Epidemiology. 2018 Jan;29(1):58-66. doi: 10.1097/EDE.0000000000000765.
Epidemiologists have long used case-control and related study designs to enhance variability of response and information available to estimate exposure-disease associations. Less has been done for longitudinal data.
We discuss an epidemiological study design and analysis approach for longitudinal binary response data. We seek to gain statistical efficiency by oversampling relatively informative subjects for inclusion into the sample. In this methodological demonstration, we develop this concept by sampling repeatedly from an existing cohort study to estimate the relationship of chronic obstructive pulmonary disease to past-year smoking in a panel of baseline smokers. To account for oversampling, we describe a sequential offsetted regressions approach for valid inferences in this setting.

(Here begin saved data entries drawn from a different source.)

-- ==== Sys2Proof/Machine/Shift.lean ====
section
/-! DEFINITION. Shifts, rotates, increments and decrements (44_shift_incdec.md R150 to R159). -/

namespace Sys2Proof.Machine

/-- The tail of a shift or rotate: C takes the bit shifted out of the old value, Z and N follow the result
(R150 to R153). -/
def shiftResult (value : Byte) (out : Bool) (p : Byte) : RmwResult :=
  { value := value, p := withZN (withFlag p .c out) value }

/-- ASL: `{old[6:0], 0}`, C from `old[7]` (R150). -/
def asl (old p : Byte) : RmwResult := shiftResult (old <<< 1) (old.getLsbD 7) p

/-- LSR: `{0, old[7:1]}`, C from `old[0]` (R151). -/
def lsr (old p : Byte) : RmwResult := shiftResult (old >>> 1) (old.getLsbD 0) p

/-- ROL: `{old[6:0], c_in}`, C from `old[7]`, `c_in` being the carry before the instruction (R152). -/
def rol (old p : Byte) : RmwResult :=
  shiftResult (old <<< 1 ||| bitByte (flagOf p .c)) (old.getLsbD 7) p

/-- ROR: `{c_in, old[7:1]}`, C from `old[0]`, `c_in` being the carry before the instruction (R153). -/
def ror (old p : Byte) : RmwResult :=
  shiftResult (old >>> 1 ||| bitByte (flagOf p .c) <<< 7) (old.getLsbD 0) p

/-- INC: `old +8 1`, Z and N only (R154). -/
def inc (old p : Byte) : RmwResult := { value := old + 1, p := withZN p (old + 1) }

/-- DEC: `old -8 1`, Z and N only (R155). -/
def dec (old p : Byte) : RmwResult := { value := old - 1, p := withZN p (old - 1) }

/-- `X <- X +8 1; SetZN(X)` (R156). -/
def inx (s : State) : State := (s.setX (s.x + 1)).setZN (s.x + 1)

/-- `X <- X -8 1; SetZN(X)` (R157). -/
def dex (s : State) : State := (s.setX (s.x - 1)).setZN (s.x - 1)

/-- `Y <- Y +8 1; SetZN(Y)` (R158). -/
def iny (s : State) : State := (s.setY (s.y + 1)).setZN (s.y + 1)

/-- `Y <- Y -8 1; SetZN(Y)` (R159). -/
def dey (s : State) : State := (s.setY (s.y - 1)).setZN (s.y - 1)

-- ASL, R150

/-- ASL A (`0A`): R150, R102. -/
def execAslAccumulator (s : State) : Result :=
  accumulatorForm asl s

/-- ASL $nn (`06`): R150, R104. -/
def execAslZeroPage (n : Byte) (s : State) : Result :=
  rmwForm (.zeroPage n) asl s

/-- ASL $nn,X (`16`): R150, R105. -/
def execAslZeroPageX (n : Byte) (s : State) : Result :=
  rmwForm (.zeroPageX n) asl s

/-- ASL $nnnn (`0E`): R150, R107. -/
def execAslAbsolute (w : Word) (s : State) : Result :=
  rmwForm (.absolute w) asl s

/-- ASL $nnnn,X (`1E`): R150, R108. -/
def execAslAbsoluteX (w : Word) (s : State) : Result :=
  rmwForm (.absoluteX w) asl s

-- LSR, R151

/-- LSR A (`4A`): R151, R102. -/
def execLsrAccumulator (s : State) : Result :=
  accumulatorForm lsr s

/-- LSR $nn (`46`): R151, R104. -/
def execLsrZeroPage (n : Byte) (s : State) : Result :=
  rmwForm (.zeroPage n) lsr s

/-- LSR $nn,X (`56`): R151, R105. -/
def execLsrZeroPageX (n : Byte) (s : State) : Result :=
  rmwForm (.zeroPageX n) lsr s

/-- LSR $nnnn (`4E`): R151, R107. -/
def execLsrAbsolute (w : Word) (s : State) : Result :=
  rmwForm (.absolute w) lsr s

/-- LSR $nnnn,X (`5E`): R151, R108. -/
def execLsrAbsoluteX (w : Word) (s : State) : Result :=
  rmwForm (.absoluteX w) lsr s

-- ROL, R152

/-- ROL A (`2A`): R152, R102. -/
def execRolAccumulator (s : State) : Result :=
  accumulatorForm rol s

/-- ROL $nn (`26`): R152, R104. -/
def execRolZeroPage (n : Byte) (s : State) : Result :=
  rmwForm (.zeroPage n) rol s

/-- ROL $nn,X (`36`): R152, R105. -/
def execRolZeroPageX (n : Byte) (s : State) : Result :=
  rmwForm (.zeroPageX n) rol s

/-- ROL $nnnn (`2E`): R152, R107. -/
def execRolAbsolute (w : Word) (s : State) : Result :=
  rmwForm (.absolute w) rol s

/-- ROL $nnnn,X (`3E`): R152, R108. -/
def execRolAbsoluteX (w : Word) (s : State) : Result :=
  rmwForm (.absoluteX w) rol s

-- ROR, R153

/-- ROR A (`6A`): R153, R102. -/
def execRorAccumulator (s : State) : Result :=
  accumulatorForm ror s

/-- ROR $nn (`66`): R153, R104. -/
def execRorZeroPage (n : Byte) (s : State) : Result :=
  rmwForm (.zeroPage n) ror s

/-- ROR $nn,X (`76`): R153, R105. -/
def execRorZeroPageX (n : Byte) (s : State) : Result :=
  rmwForm (.zeroPageX n) ror s

/-- ROR $nnnn (`6E`): R153, R107. -/
def execRorAbsolute (w : Word) (s : State) : Result :=
  rmwForm (.absolute w) ror s

/-- ROR $nnnn,X (`7E`): R153, R108. -/
def execRorAbsoluteX (w : Word) (s : State) : Result :=
  rmwForm (.absoluteX w) ror s

-- INC, R154

/-- INC $nn (`E6`): R154, R104. -/
def execIncZeroPage (n : Byte) (s : State) : Result :=
  rmwForm (.zeroPage n) inc s

/-- INC $nn,X (`F6`): R154, R105. -/
def execIncZeroPageX (n : Byte) (s : State) : Result :=
  rmwForm (.zeroPageX n) inc s

/-- INC $nnnn (`EE`): R154, R107. -/
def execIncAbsolute (w : Word) (s : State) : Result :=
  rmwForm (.absolute w) inc s

/-- INC $nnnn,X (`FE`): R154, R108. -/
def execIncAbsoluteX (w : Word) (s : State) : Result :=
  rmwForm (.absoluteX w) inc s

-- DEC, R155

/-- DEC $nn (`C6`): R155, R104. -/
def execDecZeroPage (n : Byte) (s : State) : Result :=
  rmwForm (.zeroPage n) dec s

/-- DEC $nn,X (`D6`): R155, R105. -/
def execDecZeroPageX (n : Byte) (s : State) : Result :=
  rmwForm (.zeroPageX n) dec s

/-- DEC $nnnn (`CE`): R155, R107. -/
def execDecAbsolute (w : Word) (s : State) : Result :=
  rmwForm (.absolute w) dec s

/-- DEC $nnnn,X (`DE`): R155, R108. -/
def execDecAbsoluteX (w : Word) (s : State) : Result :=
  rmwForm (.absoluteX w) dec s

-- INX, R156

/-- INX (`E8`): R156, R101. -/
def execInx (s : State) : Result :=
  impliedForm inx s

-- DEX, R157

/-- DEX (`CA`): R157, R101. -/
def execDex (s : State) : Result :=
  impliedForm dex s

-- INY, R158

/-- INY (`C8`): R158, R101. -/
def execIny (s : State) : Result :=
  impliedForm iny s

-- DEY, R159

/-- DEY (`88`): R159, R101. -/
def execDey (s : State) : Result :=
  impliedForm dey s

end Sys2Proof.Machine
end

Targeted sampling can lead to increased statistical efficiency when combined with sequential offsetted regressions. Efficiency gains are degraded with increased prevalence of the disease response variable, with decreased association between the sampling variable and the response, and with other design and analysis parameters, providing guidance to those wishing to use these types of designs in the future.
These designs hold promise for efficient use of resources in longitudinal cohort studies.
长期以来,流行病学家一直使用病例对照和相关研究设计来增强反应的可变性和提供更多信息,以估计暴露与疾病之间的关联。对于纵向数据,这方面的工作做得较少。
我们讨论了一种用于纵向二分类反应数据的流行病学研究设计和分析方法。我们试图通过对相对信息丰富的受试者进行过采样,来提高统计效率,以便将其纳入样本。在这个方法演示中,我们通过从现有的队列研究中重复抽样,来估计在一组基线吸烟者中,慢性阻塞性肺疾病与过去一年吸烟的关系。为了考虑过采样,我们描述了一种顺序偏移回归方法,以便在这种情况下进行有效的推断。
当与顺序偏移回归相结合时,目标采样可以提高统计效率。随着疾病反应变量的流行率增加、采样变量与反应之间的相关性降低以及其他设计和分析参数的变化,效率增益会降低,为那些希望将来使用这些类型设计的人提供了指导。
这些设计为在纵向队列研究中有效地利用资源提供了希望。